A tank with a constant volume of 3.44 m3 contains 14 moles of a monatomic ideal gas. The gas is initially at a temperature of 300 K. An electric heater is used to transfer 52600 J of energy into the gas. It may help you to recall that CVCV = 12.47 J/K/mole for a monatomic ideal gas, and that the number of gas molecules is equal to Avagadros number (6.022 × 1023) times the number of moles of the gas.

1) What is the temperature of the gas after the energy is added?

2) What is the change in pressure of the gas?
3) How much work was done by the gas during this process?

1) Q = nc*changeT

changeT + 300 = Tf
2)P = nRT/V. Do for intial and final temps
3) None. No change in volume means no work

To find the temperature of the gas after the energy is added, you can use the equation for the change in internal energy:

ΔU = nCvΔT

where ΔU is the change in internal energy, n is the number of moles of the gas, Cv is the molar heat capacity of the gas at constant volume, and ΔT is the change in temperature.

First, let's calculate the change in internal energy. Since the gas is monatomic, Cv is equal to 12.47 J/K/mole. We are given that the number of moles of gas is 14, so:

ΔU = 14 * 12.47 J/K/mole * ΔT

Next, we know that the electric heater transferred 52600 J of energy into the gas:

ΔU = 52600 J

Now we can solve for ΔT:

ΔT = ΔU / (14 * 12.47 J/K/mole)

1) Calculate the temperature of the gas after the energy is added:

ΔT = 52600 J / (14 * 12.47 J/K/mole)
ΔT ≈ 266.08 K

The temperature of the gas after the energy is added is approximately 266.08 K.

2) To find the change in pressure of the gas, we can use the ideal gas law:

PV = nRT

where P is the pressure, V is the volume, n is the number of moles of gas, R is the ideal gas constant, and T is the temperature.

Since the volume of the tank is constant, the initial and final volumes are the same. We can rewrite the ideal gas law as:

P1 * V = P2 * V

where P1 is the initial pressure and P2 is the final pressure.

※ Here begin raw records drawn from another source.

-- ==== Sys2Proof/Machine/Partition.lean ====
section
/-!
DEFINITION. Partition and module aborts (R413 to R416), the watchdog and the stall advisory (R410, R411), restarts of the control
complex (R401), capacity changes (R417) and the reserve (R39, R40).
-/

namespace Sys2Proof.Machine

/-- A tile's unit FAULT bits cleared, with FCAUSE and FREG of SPD_STATUS. -/
def clearFaults (t : Tile) : Tile :=
  csrField (csrField (csrField (csrField (csrField t 0x300 19 12 0) 0x300 1 1 0) 0x400 1 1 0) 0x600 1 1 0) 0x700 2 2 0

/-- What an abort discards in a tile (R70, R100, R116, R117, R297, Table 5.9; R446): everything in flight, the scratchpad, the descriptors, the
ordinals, an armed injection and a running sweep. The checks counted below the unit of OPE_CK_COUNT stay (log entry 70). ENDED, FAULT and FCAUSE stay until the next invocation (R147). -/
def abortTile (t : Tile) : Tile :=
  let t1 : Tile := { t with
    seq := if t.seq = .ended then .ended else .idle
    waiting := false
    regions := []
    spd := []
    par := []
    vq := []
    ope := { ckFrac := t.ope.ckFrac }
    net := []
    inSends := []
    event := none
    fpLeft := 0
    injWord := none
    loose := []
    lpcOrd := 0
    firstIssue := none
    rtr := abortRed t.rtr }
  csrField (csrField (csrPut (csrPut t1 0x50C 0) 0x510 0) 0xB18 2 2 0) 0xB00 27 24 0

/-- What a partition reset resets besides (Table 19.3): registers, FAULT bits, ENDED. -/
def resetTile (t : Tile) : Tile :=
  clearFaults { abortTile t with seq := .idle, fault := false, fcause := 0, pc := 0, sregs := [], vregs := [], pregs := [] }

/-- The partition a flit belongs to: PART of a request, else the partition of the tile that sent it or takes it. -/
def State.flitPart (s : State) (f : Flit) : Nat :=
  match f.body with
  | .req _ _ _ _ part _ _ _ _ _ _ _ _ => part
  | .reqData _ _ _ _ part => part
  | .ctl _ src _ _ => s.tilePart src
  | .send _ _ src _ => s.tilePart src
  | _ => s.tilePart f.dest

/-- A router without the flits of partition p and its combining entries (R413). -/
def State.purgeRouter (s : State) (p : Nat) (r : Router) : Router :=
  let keep (l : List Flit) : List Flit := l.filter fun f => s.flitPart f ≠ p
  { r with
    inject := keep r.inject
    bufs := (r.bufs.map fun b => (b.1, keep b.2)).filter fun b => !b.2.isEmpty
    cross := (r.cross.map fun b => (b.1, keep b.2)).filter fun b => !b.2.isEmpty
    arrived := keep r.arrived
    edge := (r.edge.map fun b => (b.1, keep b.2)).filter fun b => !b.2.isEmpty
    cmb := r.cmb.filter fun c => c.part ≠ p }

/-- The packet that holds an output has more flits to come through input buffer `key` of tile t: they are looked for upstream. -/
def State.packetLeft (s : State) : Nat → Nat → Nat → Bool
  | 0, _, _ => false
  | n + 1, t, key =>
    let x := s.tile t
    let port := key / 16
    let vc := key % 16 / 2
    match Map.get (fun _ => []) x.rtr.bufs key ++ Map.get (fun _ => []) x.rtr.cross key with
    | f :: _ => !f.head
    | [] =>
      if port = 0 then (match x.rtr.inject.filter fun f => f.vc = vc with | f :: _ => !f.head | [] => false)
      else
        match neighbour t port with
        | none => false
        | some u =>
          match Map.get (fun _ => 0) (s.tile u).rtr.lock (32 * facing port + vc) with
          | 0 => false
          | k + 1 => s.packetLeft n u k

/-- A change made at every listed tile; tiles then in their reset state are not listed. -/
def State.mapTiles (s : State) (f : Nat → Tile → Tile) : State :=
  { s with tiles := (s.tiles.map fun e => (e.1, f e.1 e.2)).filter fun e => e.2 ≠ {} }

/-- The outputs held by packets that an abort discarded are free. -/
def State.freeLocks (s : State) : State :=
  s.mapTiles fun t x => { x with rtr := { x.rtr with lock := x.rtr.lock.filter fun k => s.packetLeft 1024 t (k.2 - 1) } }

/-- Units, queues and flits of the partition are discarded (Table 16.11). -/
def State.discard (s : State) (p : Nat) (reset : Bool) : State :=
  let s1 := s.mapTiles fun t x0 =>
    let x := { x0 with rtr := s.purgeRouter p x0.rtr }
    if s.tilePart t = p then (if reset then resetTile x else abortTile x) else x
  let keep (s : State) (x : Site) : Site := { x with out := x.out.filter fun y => s.flitPart y.2 ≠ p }
  let s2 := (s1.sitesOf p).foldl (fun s n =>
    s.setSite n (keep s (siteAbort (s.siteEnv n) { s := s.site n, free := s.free } 0x18).s)) s1.freeLocks
  (s2.portsOf p).foldl (fun s q => s.endAll q 5) s2

/-- SEC_STATUS, SEC_PART, SEC_SITE (Table 17.7). -/
def State.secStatus (s : State) : Word :=
  let x := s.mod.sec
  BitVec.ofNat 32 (nb x.rngFail * 8 + nb s.mod.revoke0 * 4 + nb x.recovery * 2 + nb x.modDbg)
@[inherit_doc State.secStatus] def State.secPart (s : State) (p : Nat) : Word :=
  let q := s.part p
  BitVec.ofNat 32 (q.kgen % 2 ^ 16 * 2 ^ 16 + nb (q.key ≠ 0) * 4 + nb q.debug * 2 + bits (s.ez (0x5100 + 4 * p)) 0 0)
@[inherit_doc State.secStatus] def State.secSite (s : State) (n : Nat) : Word :=
  let x := s.site n
  BitVec.ofNat 32 (x.lastOwn * 16 + nb x.wiping * 4 + nb x.strDirty * 2 + nb x.dirty)

/-- Measurement 9 takes SEC_STATUS and SEC_PART as they stand at a change of debug state or recovery (R432). -/
def State.snapSec (s : State) : State :=
  let l := s.secStatus.toNat :: (List.range nParts).map fun p => (s.secPart p).toNat
  s.updMod fun m => { m with sec := { m.sec with secWords := l } }

/-- A run goes on after an abort for a dark field or a hard fault, until three attempts in a row end with ACAUSE 4 (R338, R440). Once a phase of
a pair has begun, it goes on after any abort: with the rollout, the swap or the learn step that the abort met (R348; log entry 147). -/
def keepRun (q : Part) : Option RunCtl :=
  match q.run with
  | none => none
  | some r =>
    if !r.halt && !q.reset && (q.acause = 3 || (if q.acause = 4 then decide (q.fails + 1 < 3) else q.job.any isPair && r.begun)) && q.after = 2 then some r else none

/-- ABORT_COMPLETE (R413 to R415): it waits for a flip to complete. A reset unloads the job and cancels the exports (R333). Every ABORT that joined
is answered; where none did, ABORTED goes out with TAG 0. -/
def State.abortDone (s : State) (p : Nat) : State :=
  let q := s.part p
  if q.state ≠ 4 || pavState (s.site (s.dsite p)) = 4 then s
  else
    let s1 := s.discard p q.reset
    let q1 := s1.part p
    let s2 := s1.setPart p { q1 with
      state := if q.reset then (if q.after = 6 then 6 else 1) else q.after, wdog := false, step := false, run := keepRun q,
      fails := if q.acause = 4 then q.fails + 1 else 0, waiting := false, reset := false, atags := [],
      debug := if q.reset then bit (s.ez (0x5100 + 4 * p)) 0 else q.debug }
    let s2 := if (s2.part p).debug ≠ q.debug then s2.snapSec else s2
    let s3 := if q.reset then (s2.unload p).eachSite p fun x => exportCommand x 2 else s2
    let tags := if q.atags.isEmpty then [0] else q.atags
    let s4 := (tags.foldl (fun s t => s.post p (.hostAborted t p q.acause (s3.part p).state (s3.stepRecord p))) s3).releaseNow p
    let s5 := if s4.mod.abortBusy && (List.range nParts).all (fun k => decide ((s4.part k).state ≠ 4)) then
        s4.updMod fun m => { m with abortBusy := false }
      else s4
    if s5.coolst = 3 then s5.coolDown else s5

/-- A command to PART_CTL: 1 abort, 2 reset, 3 disable, 4 enable (R413, R415, R416). A reset does an abort in every state, after it has stopped a
load, and leaves STATE 1 unless a disable follows (log entry 148). -/
def State.partCommand (s : State) (p cmd : Nat) : State :=
  let q := s.part p
  match cmd with
  | 1 => s.requestAbort p 1
  | 2 =>
    let s0 := if q.state = 5 then s.requestAbort p 7 else s
    let s1 := s0.requestAbort p 7
    if q.state = 0 then s else s1.setPart p { s1.part p with reset := true, after := 1 }
  | 3 =>
    if q.state = 6 then s
    else
      let s1 := s.requestAbort p 5
      s1.setPart p (if q.state = 5 then { s1.part p with state := 6 } else { s1.part p with after := 6 })
  | 4 => s.setPart p { q with state := if q.job.isSome then 2 else 1 }
  | _ => s

/-- The state of the partition does not admit a command (R475): only a disabled partition is enabled, only a defined one disabled. -/
def State.partRefused (s : State) (p cmd : Nat) : Bool :=
  let st := (s.part p).state
  (cmd = 3 && st = 0) || (cmd = 4 && st ≠ 6)

/-- A write of PART_CTL (Table 16.2). -/
def State.partCtl (s : State) (priv : Bool) (p cmd : Nat) : State :=
  let a := ezAddr (0x4000 + 0x40 * p)
  s.privileged priv a (partLoc p) (if s.partRefused p cmd then s.refuse a 0x4A (partLoc p) else s.partCommand p cmd)

/-- A module abort (R414). -/
def State.modAbort (s : State) : State :=
  let s1 := (List.range nParts).foldl (fun s p => s.requestAbort p 6) s
  let s2 := s1.updMod fun m => { m with abortBusy := (List.range nParts).any fun p => (s1.part p).state = 4 }
  (List.range nFields).foldl (fun s f => s.setField f (stopTest (s.field f))) s2

/-- The step of a partition started at the first issue of its invocation (R410); none while no tile has issued. -/
def State.stepStart (s : State) (p : Nat) : Option Nat :=
  ((s.busyTiles p).filterMap fun x => x.2.firstIssue.map (·.toNat)).foldl (fun a k => some (match a with | some j => min j k | none => k)) none

/-- WATCHDOG_EXPIRY (R410): ELAPSED, in ms since the step started, has reached LIMIT. -/
def State.elapsed (s : State) (p : Nat) : Nat :=
  match s.stepStart p with
  | some k => if (s.part p).wdog then (s.now.toNat - k) / 1000000 else 0
  | none => 0
@[inherit_doc State.elapsed] def State.watchdog (s : State) (p : Nat) : State :=
  if (s.part p).wdog && decide ((s.ez (0x4008 + 0x40 * p)).toNat ≤ s.elapsed p) then s.requestAbort p 2 else s

/-- The tile waits, and has issued nothing for 10 ms (R411). -/
def stuck (now : DWord) (x : Tile) : Bool := x.waiting && runBit x && decide (x.lastIssue.toNat + 10000000 ≤ now.toNat)

/-- NTILES of PART_STALL0: the tiles held now for 10 ms or more. -/
def State.heldNow (s : State) (p : Nat) : Nat := ((s.busyTiles p).filter fun x => stuck s.now x.2).length

/-- STALL_ADVISORY (R411): `held` the tiles that have issued nothing for 10 ms while WAITING. It is the stall before where a tile that this one found
held has not issued since; TILE then stays, and the advisory is sent again at most once a second. -/
def State.stall (s : State) (p : Nat) (held : List Nat) : State :=
  let q := s.part p
  let l := held.filter fun t => s.tilePart t = p && stuck s.now (s.tile t)
  let o := 0x4010 + 0x40 * p
  match l with
  | [] => s
  | t :: _ =>
    if q.state ≠ 3 then s
    else
      let same : Bool := q.stalled.any fun e => l.contains e.1 && (s.tile e.1).lastIssue = e.2
      let first := if bit (s.ez o) 31 && same then (s.ez (o + 4)).toNat else t
      let s1 := (((s.ezPut o (BitVec.ofNat 32 (2 ^ 31))).ezPut (o + 4) (BitVec.ofNat 32 first))).setPart p
        { q with stalled := l.map fun k => (k, (s.tile k).lastIssue) }
      let soon := same && (match q.advised with | some a => decide (s.now.toNat < a.toNat + 1000000000) | none => false)
      if soon then s1
      else (s1.setPart p { s1.part p with advised := some s.now }).post p (.hostAdvisory p 1 [l.length, first])

/-- CC_RESTART (R401): sessions are dropped. -/
def State.ccDown (s : State) : State := s.updMod fun m => { m with cc := { m.cc with up := false, sessions := [] } }

/-- CC_RESTART_COMPLETE (R401): the job service posts what the mailboxes hold; events wait for it to take them. -/
def State.ccUp (s : State) : State :=
  if s.mod.cc.up then s
  else
    let s1 := s.updMod fun m => { m with cc := { m.cc with up := true } }
    (List.range 9).foldl (fun s r =>
      let l := s.mailOf r
      (l.filterMap (·.msg)).foldl State.say (s.setMail r (l.filter fun e => e.msg.isNone))) s1

/-- A good field that is powered, or can be powered up now, so that the reserve can keep it powered (R39). -/
def State.keepable (s : State) (f : Nat) : Bool :=
  s.good f && !(s.field f).doomed && ((s.field f).power = 1 || (s.field f).power = 2 || (s.fieldCmdBad f 1).isNone)

/-- A field that the administrator names, or one of the good, unowned fields with the highest ids, is in the reserve (R39). -/
def State.reserveSet (s : State) : List Nat :=
  let cc := s.mod.cc
  let free (f : Nat) : Bool := s.keepable f && decide (s.fieldOwner f = 15)
  let l := if cc.reserveNamed.isEmpty then (List.range nFields).reverse else cc.reserveNamed
  (l.filter free).take cc.reserveCount

/-- A field joins the reserve: RESERVE shows it, and it is kept powered at V0 with its tiles idle (R39). -/
def State.keepReserve (s : State) (f : Nat) : State :=
  let s1 := ((s.setField f { s.field f with reserve := true }).ezField (pwr f 0) 2 0 0).levels f
  if (s1.fieldCmdBad f 1).isNone then s1.fieldCmd f 1 else s1

/-- RESERVE shows the reserve (R39). -/
def State.fillReserve (s : State) : State :=
  let l := s.reserveSet
  (List.range nFields).foldl (fun s f =>
    if l.contains f then s.keepReserve f else s.setField f { s.field f with reserve := false }) s

/-- A field that a partition releases refills the reserve while it is short (R40). -/
def State.refill (s : State) (f : Nat) : State :=
  if s.keepable f && s.reserveShort then s.keepReserve f else s

/-- A list with a unit taken out, or put in. -/
def without (i : Nat) (l : List Nat) : List Nat := l.filter (· ≠ i)
@[inherit_doc without] def withUnit (i : Nat) (l : List Nat) : List Nat := without i l ++ [i]

/-- The configuration of a partition with a unit of a kind changed by f. -/
def PartConf.change (c : PartConf) (k : ResKind) (f : List Nat → List Nat) : PartConf :=
  match k with
  | .field => { c with fields := f c.fields }
  | .site => { c with sites := f c.sites }
  | .chan => { c with chans := f c.chans }
  | .port => { c with ports := f c.ports }

/-- The configuration of the partitions follows a change of owner (R467). -/
def State.confMove (s : State) (k : ResKind) (i old new : Nat) : State :=
  let s1 := if old < nParts then s.setConf old ((s.conf old).change k (without i)) else s
  if new < nParts then s1.setConf new ((s1.conf new).change k (withUnit i)) else s1

/-- A loaded job's RESOURCES section names the unit. -/
def needsUnit (m : Manifest) (k : ResKind) (i : Nat) : Bool :=
  match k with
  | .field => m.fields.contains i
  | .site => m.sites.contains i
  | .chan => m.chans.contains i
  | .port => m.ports.contains i

/-- RELOC permits the job to be moved off a field: the reserve field and the manifest for it (R338, R417). -/
def State.movesOff (s : State) (p : Nat) (m : Manifest) (k : ResKind) (i : Nat) : Option (Nat × Manifest) :=
  if k = .field && needsUnit m k i && m.flags / 2 % 2 = 1 then s.moveFor p i m else none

Since the number of moles and volume are constant, we can simplify the equation to:

P1 = P2

Therefore, the change in pressure is zero. The pressure of the gas remains constant.

3) The work done by the gas during this process can be calculated using the equation:

W = -ΔU = -PΔV

Since the volume is constant, ΔV is zero. Therefore, the work done by the gas is also zero. No work is done during this process.

To solve this problem, we can apply the first law of thermodynamics, which states that the change in internal energy of a system is equal to the heat added to the system minus the work done by the system.

1) To find the temperature of the gas after the energy is added, we can use the equation:

ΔU = Q - W

where ΔU is the change in internal energy, Q is the heat added to the system, and W is the work done by the system.

Since the volume is constant, there is no work done, so W = 0.

ΔU = Q - 0
ΔU = Q = 52600 J

The change in internal energy for a monatomic ideal gas is given by the equation:

ΔU = CVCV * n * ΔT

where CVCV is the molar heat capacity at constant volume, n is the number of moles of gas, and ΔT is the change in temperature.

We can rearrange this equation to solve for ΔT:

ΔT = ΔU / (CVCV * n)

ΔT = 52600 J / (12.47 J/K/mole * 14 moles)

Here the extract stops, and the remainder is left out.